Labumi.id, Kebijakan Kementerian Pendidikan, Kebudayaan, Riset, dan Teknologi (Kemendikbud Ristek) Nomor 30 Tahun 2021 tentang Pencegahan dan Penanganan Kekerasan Seksual (PPKS) di Lingkungan Perguruan Tinggi mendapat dukungan dari berbagai pihak.
Mantan Kepala Pusat Studi Gender dan Anak (PSGA) IAIN Kediri Nuril Hidayati berpandangan bahwa implementasi peraturan terkait penanganan dan pencegahan kekerasan seksual di kampus sebagai jawaban kongkret ditengah maraknya kasus pelecehan seksual yang selama ini belum ada regulasi payung hukumnya yang berpihak kepada korban.
Dia mengatakan isu kekerasan seksual harus menjadi perhatian bersama semua pihak. Pasalnya dalam beberapa tahun belakangan kasus kekerasan seksual, khususnya di lingkungan perguruan tinggi, makin mengkhawatirkan.

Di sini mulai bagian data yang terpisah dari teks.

/-- The first attempt of a pump node's SET turn computes its group by the six stages and sends the issued speed (R66 to
R74, R77, R79, R89): the capped height, the target through the curve and the valve limit, the valve command, the slew, the
hold within the budget, and the seven computation flags. So the issued speed rises above the delivered speed by the up-step
at most, in SAFE not at all, and falls by the down-step in force at most; without a confirmed open valve it exceeds neither
the bypass limit nor the slowest fall; and it exceeds the group's claim only within the budget. -/
def Obligations.PumpTurnKeepsTheSpeedLaws : Prop :=
  ∀ (l : Line) (x : Exchange) (n : Fin 32) (s : State), (s.line l).exchange = some x → x.phase = .ready → x.order = [] →
    x.turn = .set → (s.node x.index).kind = .pump → pumpGroup s x.index = some n →
    ∃ t, exec (.attemptStart l) s = .next t ∧
      let g := s.water.groups[n]
      let h := t.water.groups[n]
      let safe := s.clock.state = .safe
      let down := if safe then max g.downStep g.safeDownStep else g.downStep
      let order := orderChars (s.node x.index).address 0 (s.node x.index).sequence (beBytes 2 h.issued)
      let wind := g.windClass.map (fun c =>
        g.heightLimit * windFactor s.water.windClasses[c] s.sup.smoothedWind / 1000)
      let level := if s.sup.low.active = true then some (g.heightLimit * s.sup.settings.levelCap / 1000) else none
      let terms := [h.demanded, g.heightLimit] ++ wind.toList ++ level.toList
      let raw := curveSpeed g.curve h.capped
      let confirmed := ∀ v, g.valve = some v →
        (s.node v.node).state = .online ∧ (s.node v.node).confirmedOpen.getLsbD v.output.val = true
      let fresh :=
        let v := min (max h.target (g.delivered - down)) (g.delivered + g.upStep)
        if safe then min v g.delivered else v
      let claimed (k : Group) : Nat := max k.issued k.delivered
      let rated (k : Group) : Nat := if 0 < k.ratedPower then k.ratedPower else
        match k.pumpNode.bind (fun i => (s.node i).reportedPower) with
        | some p => if p = 0 then 2000 else min p 2000
        | none => 2000
      let estimate (k : Group) (v : Nat) : Nat := rated k * v ^ 3 / 1000000000
      let sum (v : Nat) : Nat := estimate g v + (((List.finRange 32).filter (fun k => k != n && s.water.groups[k].enabled)).map
        (fun k => estimate s.water.groups[k] (claimed s.water.groups[k]))).sum
      let held := s.water.budget ≠ 0 ∧ claimed g < fresh ∧ s.water.budget < sum fresh
      let decides (term : Option Nat) : Prop :=
        ¬safe ∧ g.enabled = true ∧ ∃ v, term = some v ∧ v < g.heightLimit ∧ v < h.demanded ∧ v = h.capped
      t = { s with water := t.water, fieldLines := t.fieldLines, link := t.link } ∧
      t.water = { s.water with groups := s.water.groups.set n h } ∧
      h = { g with
        demanded := h.demanded, capped := h.capped, target := h.target, issued := h.issued, valveOpen := h.valveOpen,
        flags := { h.flags with declined := g.flags.declined, lost := g.flags.lost } } ∧
      t.fieldLines = s.fieldLines.setLine l { s.line l with
        exchange := some { x with order := order, group := some n, phase := .listening }
        sentOrder := order
        sentBreak := false } ∧
      t.link = { s.link with
        pending := if h.flags.budget = true ∧ g.flags.budget = false then s.link.pending ||| Attention.budgetHeld.bit
          else s.link.pending } ∧
      h.demanded = (s.channels[jetChannel n].valueAt s.clock.showTime).r ∧
      (safe ∨ g.enabled = false → h.capped = 0) ∧
      (¬safe → g.enabled = true → h.capped ∈ terms ∧ ∀ v ∈ terms, h.capped ≤ v) ∧
      h.target = (if confirmed then raw else min raw g.bypass) ∧
      h.valveOpen = (if g.valve = none then g.valveOpen else if 0 < h.capped then true
        else if g.delivered ≤ g.bypass then false else g.valveOpen) ∧
      h.issued = (if held then claimed g else fresh) ∧
      (h.flags.safe = true ↔ safe) ∧
      (h.flags.limit = true ↔ ¬safe ∧ g.enabled = true ∧ g.heightLimit < h.demanded ∧ g.heightLimit = h.capped) ∧
      (h.flags.wind = true ↔ decides wind) ∧ (h.flags.level = true ↔ decides level) ∧
      (h.flags.valve = true ↔ h.target < raw) ∧ (h.flags.slew = true ↔ fresh ≠ h.target) ∧ (h.flags.budget = true ↔ held) ∧
      h.issued ≤ g.delivered + g.upStep ∧
      (safe → h.issued ≤ g.delivered) ∧
      g.delivered - down ≤ h.issued ∧
      (∀ v, g.valve = some v →
        ((s.node v.node).state ≠ .online ∨ (s.node v.node).confirmedOpen.getLsbD v.output.val = false) →
        h.issued ≤ max g.bypass (g.delivered - down)) ∧
      (claimed g < h.issued → s.water.budget = 0 ∨ sum h.issued ≤ s.water.budget)

/-! ### Field line controller (chapter 5) -/

/-- The other orders of ATTEMPT_START (R78, R89, R96 to R98): a valve node's mask has a bit for each output whose group
has its valve command OPEN; IDENTIFY follows a break, with sequence bit 0; CONFIGURE carries the hold time;
ZERO carries 0 and brings a bound group's issued speed to 0; a further attempt sends the order as it was built.
Where no attempt is ready nothing happens, which is the model's choice (log 6). -/
def Obligations.AttemptsSendTheirOrders : Prop :=
  ∀ (l : Line) (s : State),
    (∀ x : Exchange, (s.line l).exchange = some x → x.phase = .ready →
      let n := s.node x.index
      let sent (kind : Nat) (sequence : Bool) (payload : List Byte) (brk : Bool) : FieldLines :=
        s.fieldLines.setLine l { s.line l with
          exchange := some { x with order := orderChars n.address kind sequence payload, group := none, phase := .listening }
          sentOrder := orderChars n.address kind sequence payload
          sentBreak := brk }
      (x.order ≠ [] → exec (.attemptStart l) s = .next { s with
        fieldLines := s.fieldLines.setLine l { s.line l with
          exchange := some { x with phase := .listening }
          sentOrder := x.order
          sentBreak := decide (x.turn = .join .identify) } }) ∧
      (x.order = [] → x.turn = .set → n.kind = .valve → ∃ m : Byte,
        exec (.attemptStart l) s = .next { s with fieldLines := sent 0 n.sequence [m] false } ∧
        ∀ o : Fin 8, m.getLsbD o.val = true ↔
          ∃ k : Fin 32, s.water.groups[k].valve = some { node := x.index, output := o } ∧ s.water.groups[k].valveOpen = true) ∧
      (x.order = [] → x.turn = .set → n.kind = .pump → pumpGroup s x.index = none →
        exec (.attemptStart l) s = .next { s with fieldLines := sent 0 n.sequence [0, 0] false }) ∧
      (x.order = [] → x.turn = .join .identify → exec (.attemptStart l) s = .next { s with
        fieldLines := { sent 1 false [] true with nodes := s.fieldLines.nodes.set x.index { n with sequence := false } } }) ∧
      (x.order = [] → x.turn = .join .configure → exec (.attemptStart l) s = .next { s with
        fieldLines := sent 2 n.sequence
          (beBytes 2 (min 65535 ((s.line l).active.roundPeriod * ((s.line l).active.lostLimit + 1)))) false }) ∧
      (x.order = [] → x.turn = .join .zero → n.kind = .valve →
        exec (.attemptStart l) s = .next { s with fieldLines := sent 0 n.sequence [0] false }) ∧
      (x.order = [] → x.turn = .join .zero → n.kind = .pump → exec (.attemptStart l) s = .next { s with
        water := match pumpGroup s x.index with
          | none => s.water
          | some k => { s.water with groups := s.water.groups.set k { s.water.groups[k] with issued := 0 } }
        fieldLines := sent 0 n.sequence [0, 0] false })) ∧
    ((∀ x : Exchange, (s.line l).exchange = some x → x.phase ≠ .ready) → exec (.attemptStart l) s = .next s)

/-- R92: the check byte of every order and every answer. -/
def Obligations.CheckByteOfOrdersAndAnswers : Prop :=
  let shift : Byte → Byte := fun v => if v.getLsbD 7 then (v <<< 1) ^^^ 0x07#8 else v <<< 1
  crc8 [] = 0 ∧
  (∀ (chars : List Byte) (c : Byte), crc8 (chars ++ [c]) = shift^[8] (crc8 chars ^^^ c)) ∧
  (∀ chars : List Byte, crc8 (chars ++ [crc8 chars]) = 0) ∧
  (∀ (before after : List Byte) (c d : Byte), crc8 (before ++ c :: after) = crc8 (before ++ d :: after) → c = d) ∧
  (∀ (address kind : Nat) (sequence : Bool) (payload : List Byte),
    let body := orderHead address kind sequence :: (beBytes 1 payload.length ++ payload)
    (orderChars address kind sequence payload).map (·.data) = body ++ [crc8 body] ∧
    (orderChars address kind sequence payload).map (·.mark) = true :: List.replicate (payload.length + 2) false) ∧
  ∀ (x : Exchange) (n : Node) (chars : List RxChar), (∀ c ∈ chars, c.stopHigh = true) →
    chars.length = declaredLength chars + 3 →
    (chars.map (·.data)).getLast? ≠ some (crc8 (chars.map (·.data)).dropLast) → judge x n chars = .garbled

/-- The judgement of an answer that began, test by test (R91): what each condition says of the characters received.
The third character from the front carries the kind that an IDENTIFY answer reports. -/
def Obligations.AnswersAreJudgedInOrder : Prop :=
  ∀ (x : Exchange) (n : Node) (chars : List RxChar),
    let whole := (∀ c ∈ chars, c.stopHigh = true) ∧ chars.length = declaredLength chars + 3
    let good := whole ∧ checkByteGood chars = true ∧ rxData chars 0 % 32 = n.address
    let fresh := good ∧ flagBit (rxData chars 0) 7 = orderSequence x.order
    let want := match x.turn, n.kind with
      | .join .identify, _ => 3
      | .join .configure, _ => 0
      | _, .pump => 3
      | _, .valve => 2
    let kindAgrees := x.turn = .join .identify → rxData chars 2 = n.kind.code
    (judge x n chars = .garbled ↔
      (∃ c ∈ chars, c.stopHigh = false) ∨ (whole ∧ ¬(checkByteGood chars = true ∧ rxData chars 0 % 32 = n.address))) ∧
    (judge x n chars = .short ↔ (∀ c ∈ chars, c.stopHigh = true) ∧
      (chars.length < declaredLength chars + 3 ∨ (fresh ∧ declaredLength chars < want))) ∧
    (judge x n chars = .overlong ↔ (∀ c ∈ chars, c.stopHigh = true) ∧
      ((3 ≤ chars.length ∧ declaredLength chars + 3 < chars.length) ∨ (fresh ∧ want < declaredLength chars))) ∧
    (judge x n chars = .stale ↔ good ∧ flagBit (rxData chars 0) 7 ≠ orderSequence x.order) ∧
    (judge x n chars = .mismatch ↔ fresh ∧ declaredLength chars = want ∧ ¬kindAgrees) ∧
    (judge x n chars = .declined ↔
      fresh ∧ declaredLength chars = want ∧ kindAgrees ∧ flagBit (rxData chars 0) 5 = true) ∧
    (judge x n chars = .clean ↔
      fresh ∧ declaredLength chars = want ∧ kindAgrees ∧ flagBit (rxData chars 0) 5 = false)

/-- ANSWER_BEGIN begins the answer an attempt waits for. ANSWER_END of a SET turn, with no start pending: a CLEAN answer
brings the node ONLINE with failed rounds 0 and its sequence bit flipped, stores what the answer reports, and the
group that the speed was computed for has it delivered; a DECLINED one stores the report and sets DECLINED
without delivering; and the turn is over (R90, R93 to R95, R77). -/
def Obligations.SetAnswersEndTheTurn : Prop :=
  ∀ (l : Line) (x : Exchange) (s : State), (s.line l).exchange = some x →
    (x.phase = .listening → exec (.answerBegin l) s = .next { s with
      fieldLines := s.fieldLines.setLine l { s.line l with exchange := some { x with phase := .collecting } } }) ∧
    ∀ chars : List RxChar, chars.length ≤ 259 → x.phase = .collecting → x.discard = false → x.turn = .set →
      (s.line l).pendingStart = false →
      let n := s.node x.index
      let clean := judge x n chars = .clean
      clean ∨ judge x n chars = .declined →
      ∃ t, exec (.answerEnd l chars) s = .next t ∧
        t = { s with
          clock := t.clock, water := t.water, fieldLines := t.fieldLines, sup := t.sup, lights := t.lights, play := t.play,
          link := t.link } ∧
        t.link = { s.link with pending := t.link.pending } ∧
        t.node x.index = { n with
          condition := if clean then .clean else .declined
          failedRounds := 0
          state := .online
          sequence := if clean then !n.sequence else n.sequence
          actualSpeed := if n.kind = .pump then rxData chars 2 * 256 + rxData chars 3 else n.actualSpeed
          confirmedOpen := if clean ∧ n.kind = .valve then BitVec.ofNat 8 (rxData chars 2) else n.confirmedOpen
          faultCode := if flagBit (rxData chars 0) 6 then BitVec.ofNat 8 (rxData chars (if n.kind = .pump then 4 else 3))
            else 0 } ∧
        (∀ j : Fin 40, j < x.index ∨ (s.node j).line ≠ l → j ≠ x.index → t.node j = s.node j) ∧
        (∀ m : Line, m ≠ l → t.line m = s.line m) ∧
        (∀ y, (t.line l).exchange = some y → x.index < y.index ∧ y.phase = .ready ∧ y.order = []) ∧
        t.water.windClasses = s.water.windClasses ∧ t.water.budget = s.water.budget ∧
        ∀ k : Fin 32,
          let g := s.water.groups[k]
          let lost := t.water.groups[k].flags.lost
          let served := x.group = some k ∧ g.pumpNode = some x.index
          t.water.groups[k] = if served then
              { g with
                delivered := if clean then g.issued else g.delivered
                flags := { g.flags with declined := !decide clean, lost := lost } }
            else { g with flags := { g.flags with lost := lost } }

Meskipun, dia sendiri menyadari selama ini banyak penyintas seksual tidak berani bicara atas pelecehan yang dialami karena stigma sosial, selain tidak adanya jaminan perlindungan dari pihak kampus.
“Selama ini korban tidak berani bicara karena stigma yang buruk bagi korban. Maka perspektif penanganan harus berpihak kepada korban,”kata Nuril Hidayati, Jum’at, 12 November 2021
Kandidat Doktor Filsafat di UINSA Surabaya ini menyatakan kampus harus menyediakan unit layanan terpadu, konsultasi psikologis, agama dan bahkan jika memungkinkan membantu hingga ke pihak medis dan bantuan hukum.
“Sedianya kita juga terus menyebarkan pengetahuan tentang kesetaraan gender dan jenis-jenis pelecehan. Termasuk membantu jika ada korban untuk mendapatkan penanganan pertama yang tepat,”ucapnya.
PSGA IAIN Kediri, kata Nuril telah membentuk vocal point dari berbagai Prgraam studi (Prodi) yang tugasnya mengkampanyekan penanggulangan dan pencegahan kekerasan seksual di kampus.Vocal point yang dimaksud adalah bagi mereka yang menjadi perpanjangan tangan pihak berwenang.
“Dalam hal ini PSGA untuk mengampanyekan Permendikbudristek, SK dirjen Pendis dan SK rektor IAIN Kediri, semuanya tentang penanggulangan dan pencegahan kekerasan seksual di kampus,”tuturnya.
Nuril menyesalkan pandangan yang beredar di publik yang mengaitkan aturan Nomor 30 Tahun 2021 dengan pelegalan zina. “Aturan itu dalam menyikapi kondisi darurat dimana korban sering semakin dilemahkan, kok malah lari ke soal “zina,”ungkap Nuril.
Untuk itu Nuril menyarankan mereka yang tidak setuju terhadap aturan ini, sebaiknya belajar ilmu logika sehingga memahami konteks terkait penyusunan draft.
“Ini menunjukkan bahwa mereka tidak memiliki kepedulian, dan tidak pernah berurusan dengan kekerasan seksual di kampus yang memang dilatari oleh ketimpangan relasi sosial,”tukasnya.